Evaluate \(\displaystyle \int_{1}^{3} x\sqrt{3x^2-2}~dx\).

Step 1: Identify a suitable substitution.

Based on rewriting the integral in the following form

\[\int_{x=1}^{x=3} (3x^2-2)^{1/2} ~x ~dx\]

let \(u = 3x^2-2\) and \(du = 6x ~dx\), or equivalently \(\dfrac{1}{6} du = x ~dx\).

Step 2: Determine the new limits of integration using the substitution \(u = 3x^2-2\).

\[\begin{align*} \text{When } x=3 ~~&\Longrightarrow~~ u = 3(3)^2 - 2 = 25 \\ \text{When } x=1 ~~&\Longrightarrow~~ u = 3(1)^2 - 2 = 1 \end{align*}\]

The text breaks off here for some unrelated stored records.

/-- What the block has sent or answered: its outputs, in the order in which they leave. -/
inductive Out where
  /-- An error response to an access that R9 refuses. -/
  | accessRefused (path : Path) (addr : Nat)
  /-- The response "refused" to a B-class write (R66). -/
  | bClassRefused (path : Path) (addr : Nat)
  /-- The response "gated" (R95). -/
  | gated (path : Path) (addr : Nat)
  | readData (path : Path) (addr value : Nat)
  /-- A record written into the steward host's event ring (R481). -/
  | hostRecord (slot : Nat) (r : EvRec)
  /-- A record written into the steward host's sample ring (R494). -/
  | hostSample (slot : Nat) (r : Sample)
  /-- A PLDM PlatformEventMessage to the receiver, with the events that were only counted before it (R449). -/
  | pldmEvent (receiver missed : Nat) (r : EvRec)
  /-- An outbound ring entry (R410): opcode 0x81 item, 0x82 notice, 0x83 notice lost; its INLINE fields as R413 lists them, and the
  data in its slot (R411). `fallback` is none for all ones. -/
  | ringEntry (ring idx opcode fn dlen tag : Nat) (fallback : Option Nat) (content data : List Nat)
  /-- A completion (R405), in completion ring `cq` at index `idx`. -/
  | completion (cq idx sqidx ring status result : Nat)
  /-- A completion written in place (R405). -/
  | completionInPlace (ring idx status result : Nat)
  /-- The shadow write of a ring's index (R402). -/
  | shadow (ring index : Nat)
  | assertInta
  | deassertInta
  | msix (vector address data : Nat)
  /-- Completions of configuration and window requests (R422, R430). -/
  | requestRetry
  | cfgData (offset value : Nat)
  | windowData (offset value : Nat)
  | completerAbort
  /-- Answer to a recovery command on the console: status of R61 and data. -/
  | recovery (status : Nat) (data : List Nat)
  /-- A command to the boot NOR and its form: 8D-8D-8D, or 1S-1S-1S (R527). -/
  | norCommand (code : Nat) (octal : Bool)
  /-- A management response: MCTP message type, status or completion code, and content. -/
  | mctp (msgType status : Nat) (data : List Nat)
  /-- An SPDM response to a requester: response code and content. -/
  | spdm (requester code : Nat) (data : List Nat)
  | echoReply (seq : Nat)
  /-- What the selected JTAG register reads. -/
  | jtag (value : Nat)
  /-- An item of bit 10 or 11 forwarded by cox as a PLDM event (R473): receiver, events only counted before it, function and tag. -/
  | pldmItem (receiver missed fn tag : Nat)
  /-- Set_Slot_Power_Limit from a bay's root port, in W (R374). -/
  | slotPowerLimit (bay watts : Nat)
  /-- An address announcement: gratuitous ARP or unsolicited neighbour advertisement of an entry, so many ms later (R347). -/
  | announce (entry lport afterMs : Nat)
  /-- An ARP reply or neighbour advertisement (R346). -/
  | addressReply (entry lport : Nat)
  /-- A frame of the buffer begins on the wire of a logical port. -/
  | transmit (lport frame len : Nat)
  /-- A PTP Delay_Req (R364). -/
  | delayReq (lport : Nat)
  /-- A sequenced Skiff packet toward a peer: encapsulation, base header, what it carries, and, with ENC set, the key slot and nonce
  of its envelope (R319, R321). -/
  | skiff (e : Encap) (h : BaseHdr) (body : SentBody) (env : Option (Nat × Nat))
  /-- An ACK (R111) with its SACK bits. -/
  | skiffAck (e : Encap) (h : BaseHdr) (sack : Nat)
  /-- A NAK (R112). -/
  | skiffNak (e : Encap) (h : BaseHdr) (code nseq : Nat)
  /-- A command to the drive in a bay. -/
  | drive (bay id : Nat) (op : DriveOp)
  /-- A frame to the partner: SEQ, ACKSEQ and what it carries (R274). -/
  | twin (seq ackseq : Nat) (frame : TwinFrame)
deriving DecidableEq, Repr

/-- The state of the block. -/
structure State where
  /-- Commands that wait, first in, first out: the model's own queue. -/
  pending : List Instr
  /-- Values of all register fields that differ from reset; an H-class field's shadow (R13). -/
  regs : Cells
  /-- Values in effect of the H-class fields that differ from reset (R12). -/
  eff : Cells
  /-- High words latched by a read of their low word: address and value (HMP_HEAT_NUM, PMU). -/
  latch : List (Nat × Nat)
  /-- The heat number, 64 bits (R187). -/
  heat : Nat
  /-- Time of day in ns since the PTP epoch (R73). -/
  tod : Nat
  /-- Elapsed time in ns (R73), advanced by the presence samples of R377. -/
  now : Nat
  /-- The model's own counter of free values taken. -/
  free : Nat
  /-- What the block has sent, oldest first: the model's own record. -/
  out : List Out
  /-- Events, faults, counters and samplers. -/
  ev : EvState
  /-- Start sequencer and boot NOR. -/
  boot : BootState
  /-- The fuses. -/
  fuses : Fuses
  /-- Clocks and pace. -/
  clk : ClkState
  /-- Work rings. -/
  wrg : WrgState
  /-- Steward endpoint. -/
  ept : EptState
  /-- Management subsystem. -/
  cox : CoxState
  /-- Spares. -/
  spr : SprState
  /-- Drive bays and the bay-power die. -/
  bay : BayState
  /-- The packet switch and the scheduler. -/
  sw : SwState
  /-- The PTP clock. -/
  ptp : PtpState
  /-- Skiff. -/
  skf : SkfState
  /-- The NVMe target. -/
  nvt : NvtState
  /-- Hampers, heats and the power-fail drain. -/
  hmp : HmpState
  /-- The selected JTAG instruction (R529). -/
  jtag : Jtag
  /-- A fault of severity fatal has acted: admission stays stopped until a reset (R178, R487). -/
  fatal : Bool
  /-- The inline cipher. -/
  cip : CipState
  /-- Stream records of the compressors, least recent writer first (R298). -/
  cmp : List Stream
  /-- Compressors, decompressors and cipher pipelines under their checks. -/
  chk : CheckState
  /-- The crew engine. -/
  crw : CrwState
  /-- The twin pair and cross-shelf mirrors. -/
  twn : TwnState
deriving DecidableEq, Repr

/-- The machine right after reset: 12 V has come up and nothing has happened yet. -/
def State.reset : State where
  pending := []
  regs := []
  eff := []
  latch := []
  heat := 0
  tod := 0
  now := 0
  free := 0
  out := []
  ev := ⟨[], [], [], [], 1, [], [0, 0, 0, 0], [], [], false, false⟩
  boot := ⟨true, 64, [], none, false, 0, false, false, false, none, ⟨7, true, true⟩, false, ⟨0, 0, 0, 0, []⟩⟩
  fuses := ⟨[Config.quarelKey, 0, 0, 0], [false, false, false, false], none, 0, [], []⟩
  clk := ⟨0, false, none, [], [10, 10, 10, 10, 10, 10, 10], 0, [], [0, 0, 0, 0, 0, 0, 0], [], (⟨false, false, false⟩, ⟨false, false, false⟩),
    (0, 0), false⟩
  wrg := ⟨[], [], [], 0, 1008, 1, [], [], [0, 0, 0, 0, 0, 0, 0, 0, 0, 0, 0, 0], []⟩
  ept := ⟨false, false, false, false, false, false, false, List.range 64, [], [], false, true, true, none, 0, 0⟩
  cox := ⟨[], [], [], false, [], 0, none, 0, 64, [], 0, none, 0, 0, none, [], false, none, 0, none, [], [], [], [], []⟩
  spr := ⟨[], [], [], [], [], [], 0⟩
  bay := ⟨List.replicate 32 ⟨false, false, true, 0, 0, 0, 0, 0, 0, 0, 0, ⟨0, 1⟩, ⟨0, 1⟩, none, false, false, false, 0, false, false⟩, false, false, false⟩
  sw := ⟨1, [], [], [], [], [], [], [], [], [], [], List.replicate 32 ⟨1000000, 0, none⟩, false, false, []⟩
  ptp := ⟨[], none, none, none, 0, 0, 0, 0⟩
  skf := ⟨[], [], [], [], [], [], [], [], [], 1, [], []⟩
  nvt := ⟨[], [], 1, 1, [], [], [], [], 1, [], [], [], []⟩
  hmp := ⟨[], [], 0, 0, false, false⟩
  jtag := .idcode
  fatal := false
  cip := ⟨[], [], [], [], none, [], []⟩
  cmp := []
  chk := ⟨[], []⟩
  crw := ⟨[], [], [], 1, [], 1, [], [], [], []⟩
  twn := ⟨0, 0, [], [], [], [], [], [], [], false, none, none, false, none, false, [], none, [], false, false, [], [], 1, [], none⟩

Step 3: Rewrite the integral in terms of \(u\) and \(du\).

\[\begin{align*} \int_{x=1}^{x=3} (3x^2-2)^{1/2} ~x ~dx &= \int_{u=1}^{u=25} u^{1/2} \frac{1}{6}~du\\ &= \frac{1}{6}\int_{u=1}^{u=25} u^{1/2} ~du \end{align*}\]

Step 4: Evaluate the integral.

\[\begin{align*} \frac{1}{6}\int_{u=1}^{u=25} u^{1/2} ~du &= \frac{1}{6}\cdot\frac{2}{3}u^{3/2}\Biggr|_1^{25} && \hbox{Power rule}\\ &= \frac{1}{9}u^{3/2}\Biggr|_1^{25} && \hbox{Simplify}\\ &= \frac{1}{9}(25^{3/2} - 1^{3/2}) && \hbox{Plug in limits of integration}\\ &= \frac{1}{9}(5^{3} - 1) && \hbox{Since $25^{3/2} = (25^{1/2})^3 = 5^3$}\\ &= 124/9 \end{align*}\]

Therefore,

\[\int_{1}^{3} x\sqrt{3x^2-2}~dx = 124/9.\]

Example 4

Using substitution

Evaluate \(\displaystyle \int_{0}^{2} \frac{e^x}{1+e^x} ~dx\).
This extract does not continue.